The task: Could you set down exactly the lines of the data below, starting at the one that holds "(log entry 13). -/" and ending at the one that holds "s.ports.maintenance with attention", both included, and only those?

<<<<

-- ==== Sys2Proof/Machine/Reset.lean ====
section
/-! DEFINITION. SITE RESET (10 R185, R186), the RESET pin and power-on (R184). -/

namespace Sys2Proof.Machine

/-- A slot made FREE, its generation kept (R91). -/
def Slot.freed (g : Slot) : Slot := { g with transaction := none }

/-- The visitor table after SITE RESET: every record released, oldest first, behind the free records (R24; log entry 19). -/
def VisitorTable.siteReset (t : VisitorTable) : VisitorTable :=
  { VisitorTable.reset with free := t.free ++ t.age, reserve := t.reserve }

/-- The sweep unit after SITE RESET: timer and parity kept (R70, R77). -/
def SweepUnit.siteReset (w : SweepUnit) : SweepUnit :=
  { w with inFlight := false, unvisited := 0, due := false, snapshot := none }

/-- The effects of a SITE RESET that passes (R185). -/
def State.siteReset (s : State) : State :=
  { s with
    visitors := s.visitors.siteReset
    claims := []
    sweep := s.sweep.siteReset
    handover := ⟨Vector.replicate 4 [], s.handover.slots.map Slot.freed⟩
    interest := .reset
    ports := { s.ports with
      link := { s.ports.link with queue := [], refreshOwed := s.ports.link.isOpen }
      channels := s.ports.channels.map (fun c => { c with queue := [] }) } }

/-- The confirmation of SITE RESET (R186). -/
def siteResetReply (force : Bool) (s : State) : Reply :=
  .done false none (.siteReset s.visitors.age.length
    (s.handover.slots.toList.countP (fun g => g.transaction.isSome))
    (s.interest.places.toList.countP Option.isSome)
    s.ports.link.queue.length
    (s.ports.channels.toList.map (fun c => c.queue.length))
    (if s.ports.link.isOpen then some .posted else none)
    (s.profiles.incident && force))

/-- SITE RESET, refused LOCKED during an incident unless it carries the force mark (R158, R185). -/
def execSiteReset (p : Port) (force : Bool) (s : State) : Host.Outcome State Fault Refusal :=
  request .siteReset p true (s.profiles.incident && !force) true (fun s => (s.siteReset, fun _ => siteResetReply force s)) s

/-- The RESET pin driven low (R184): lines low, confirmations abandoned; from here on nothing is taken but power-on
(log entry 13). -/
def State.pinLow (s : State) : State :=
  { s with
    resetPinLow := true
    ports := { s.ports with
      maintenance := { s.ports.maintenance with attention := false, outbound := [] }
      link := { s.ports.link with attention := false, outbound := [] }
      channels := s.ports.channels.map (fun c => { c with attention := false, outbound := [] }) } }

def execResetPinLow (s : State) : Host.Outcome State Fault Refusal := .next s.pinLow

/-- The RESET pin returns high: every block takes its power-on state in one step (R184). The commands that wait are outside
the engine and stay (log entry 1). Taken without a RESET_PIN_LOW before it, which R184 does not speak of, it is the same power-on
(DESIGN CHOICE, log entry 26). -/
def execPowerOn (s : State) : Host.Outcome State Fault Refusal := .next { State.reset with pending := s.pending }

end Sys2Proof.Machine
end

>>>>

Exercise solution:
(log entry 13). -/
def State.pinLow (s : State) : State :=
  { s with
    resetPinLow := true
    ports := { s.ports with
      maintenance := { s.ports.maintenance with attention := false, outbound := [] }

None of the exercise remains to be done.